I-TRAIN with the European ARC Network

The European ARC Network is initiating I-TRAIN, a regular series of Interactive Training in Reduction and Analysis of INterferometric data. The sessions will cover a wide range of topics of interest to the ALMA user community with the aim to help users gain expertise in working with interferometric data. The duration of each training session will be about one hour, including a live demo and interactive Q&A.

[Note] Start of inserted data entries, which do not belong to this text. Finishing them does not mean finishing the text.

/-- R349, R353: the other commands with a good header, but for SET_FWC_META. The payloads of GET_FWC_CRC and GET_FWC_BURN_RESULT are
open, and so are which failure status the latter has for an error other than SSW_ERR_NO_SESSION and the mode that a SET_UPG_CFG
payload names (log 18); by R385 and R347 an error is never answered with 0. That a refused SET_UPG_CFG answers RSP_FAILED is log 30;
that a session that is closed loses its owner is log 19; that the transport and a payload where none is called for do not matter is
log 37; what the dispatcher notes of the header is log 28. -/
def Obligations.CommandsHandled : Prop :=
  ∀ (s u : State) (via : Transport) (rsv : Byte) (r : HdrRest) (payload : Bytes), s.cfg.ok → u = s.noted via false →
    (goodCommand s.cfg s.cfg.cmdGetFwcCrc rsv r payload →
      exec (.cmdGetFwcCrc via rsv r payload) s = .next { u with
        ret := if s.ssw.phase = .closed then
            answered s.cfg s.cfg.cmdGetFwcCrc s.cfg.rspFailed (Config.crcPayload 1 0)
          else answered s.cfg s.cfg.cmdGetFwcCrc 0 (Config.crcPayload 0 s.ssw.crcWr) }) ∧
    (goodCommand s.cfg s.cfg.cmdGetFwcBurnResult rsv r payload → ∃ code status : Byte,
      (status = 0 ↔ code = 0) ∧
      status = (if code = 0 then 0 else if code = 1 ∨ (Config.burnReply code).1 = 0 then s.cfg.rspFailed
        else (Config.burnReply code).1) ∧
      exec .sswGetResult s = .next { s with ret := some (.code code) } ∧
      exec (.cmdGetFwcBurnResult via rsv r payload) s = .next { u with
        ret := answered s.cfg s.cfg.cmdGetFwcBurnResult status (Config.burnReply code).2 }) ∧
    (goodCommand s.cfg s.cfg.cmdSetUpgEnd rsv r payload →
      (s.ssw.phase = .closed → exec (.cmdSetUpgEnd via rsv r payload) s = .next { u with
        ret := answered s.cfg s.cfg.cmdSetUpgEnd s.cfg.rspFailed [] }) ∧
      (s.ssw.phase ≠ .closed → exec (.cmdSetUpgEnd via rsv r payload) s = .next { u with
        ssw := closedSession s.cfg, cdi := { u.cdi with owner := none }
        ret := answered s.cfg s.cfg.cmdSetUpgEnd 0 [] })) ∧
    (goodCommand s.cfg s.cfg.cmdSetUpgCfg rsv r payload → ∀ m rest,
      nextAnswer s.ans.mode (Config.freeMode s.asked) = (m, rest) →
      ∀ t : State, t = { u with
        ans := { s.ans with mode := rest }, asked := s.asked + 1, log := s.log ++ [.readMode payload m] } →
      (m ∈ s.cdi.initMode → exec (.cmdSetUpgCfg via rsv r payload) s = .next { t with
        cdi := { t.cdi with mode := m, modeSet := true }, ret := answered s.cfg s.cfg.cmdSetUpgCfg 0 [] }) ∧
      (m ∉ s.cdi.initMode → exec (.cmdSetUpgCfg via rsv r payload) s = .next { t with
        ret := answered s.cfg s.cfg.cmdSetUpgCfg s.cfg.rspFailed [] }))

/-- R349, R350: SET_FWC_META with a good header. A session that the other transport owns is left alone; else the partition is looked
up, the owner's own session is closed and the new one is opened on a valid descriptor. The order is the model's, and so is that a
session with no owner, which the row SSW.OPEN opened, is left alone too (log 19); the status RSP_FAILED where no code was returned is
log 30, and what the dispatcher notes of the header is log 28. -/
def Obligations.SessionRetargeted : Prop :=
  ∀ (s u : State) (via : Transport) (rsv : Byte) (r : HdrRest) (payload : Bytes) (d : Option Desc) (rest : List (Option Desc)),
    s.cfg.ok → u = s.noted via false → goodCommand s.cfg s.cfg.cmdSetFwcMeta rsv r payload →
    nextAnswer s.ans.lookup (Config.freeLookup s.asked) = (d, rest) →
    ∀ t : State, t = { u with
      ans := { s.ans with lookup := rest }, asked := s.asked + 1, log := s.log ++ [.lookup payload d] } →
    (s.ssw.phase ≠ .closed → s.cdi.owner ≠ some via → exec (.cmdSetFwcMeta via rsv r payload) s = .next { u with
      ret := answered s.cfg s.cfg.cmdSetFwcMeta s.cfg.rspFailed [] }) ∧
    ((s.ssw.phase = .closed ∨ s.cdi.owner = some via) →
      (d = none → exec (.cmdSetFwcMeta via rsv r payload) s = .next { t with
        ret := answered s.cfg s.cfg.cmdSetFwcMeta s.cfg.rspFailed [] }) ∧
      (∀ x, d = some x → 4 ≤ x.bs.toNat → x.bs.toNat % 4 = 0 → x.start.toNat + x.size.toNat ≤ 2 ^ 32 →
        exec (.cmdSetFwcMeta via rsv r payload) s = .next { t with
          ssw := openedSession s.cfg x.start x.size x.bs, cdi := { t.cdi with owner := some via }
          ret := answered s.cfg s.cfg.cmdSetFwcMeta 0 [] }) ∧
      (∀ x, d = some x → (x.bs.toNat < 4 ∨ x.bs.toNat % 4 ≠ 0 ∨ 2 ^ 32 < x.start.toNat + x.size.toNat) →
        (s.ssw.phase = .closed → exec (.cmdSetFwcMeta via rsv r payload) s = .next { t with
          ret := answered s.cfg s.cfg.cmdSetFwcMeta s.cfg.rspFailed [] }) ∧
        (s.ssw.phase ≠ .closed → exec (.cmdSetFwcMeta via rsv r payload) s = .next { t with
          ssw := closedSession s.cfg, cdi := { t.cdi with owner := none }
          ret := answered s.cfg s.cfg.cmdSetFwcMeta s.cfg.rspFailed [] })))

You can find the video of the past I-TRAIN sessions at the European ARC youtube channel and accompanying materials are accessible at the Science Portal I-TRAIN site (including slides, dataset and a compilation of most common questions and issues that arose during the live session).


I-TRAIN #3: UVMultiFit

15 January 2021, 11:00 CET
Zoom link]   

 The tool UVMultiFit is a versatile library for fitting models directly to visibility data.
Visibility fitting can be a powerful method to analyze interferometric data and extract
source information without the need to process image deconvolution. During the
third session you will learn how to use this tool on real, publicly available ALMA data. 

Some preparations are needed to follow this tutorial in full. Attendees are kindly requested
to fulfil the Requirements in these instructions before the session. Participants that require
support to install UVMultiFit in their computers or would like to request remote computer
access to follow this tutorial, please register here .

The duration of this training session, hosted by the Nordic ARC node, will be about an
hour and will include a live demo and an interactive Q&A session. For questions do not
hesitate to contact the Nordic node at


ALMA Regional Centre Community Assembly - December 18th, 11:00

The European ALMA Regional Centre invites all European ALMA users to a virtual community assembly on December 18 at 11:00 CET, following the pre-announcement for Cycle 8 2021, scheduled for December 17. At this community meeting, the ALMA director will present the latest on the Return to Operations. You will then be presented with the timeline for the Call for Proposals, the capabilities and changes in the reviewing process for Cycle 8 2021. Finally, you will have the opportunity to ask your questions on all the above in a dedicated Q&A session.

Reserve the date: 18 December at 11:00 CET. The meeting can be accessed at this link. Looking forward to seeing you then!


ALMA Regional Centre Community Assembly - October 8th, 10:00

The European ALMA Regional Centre invites all European ALMA users to a short virtual community assembly on October 8 at 10:00 CEST. After a long period of suspended science observing, there is now a path towards getting back on sky and collecting science data with ALMA again. At this community meeting, we will update you on the time line for recovery and can answer any questions you may have on your ALMA projects and support from the European ARC network.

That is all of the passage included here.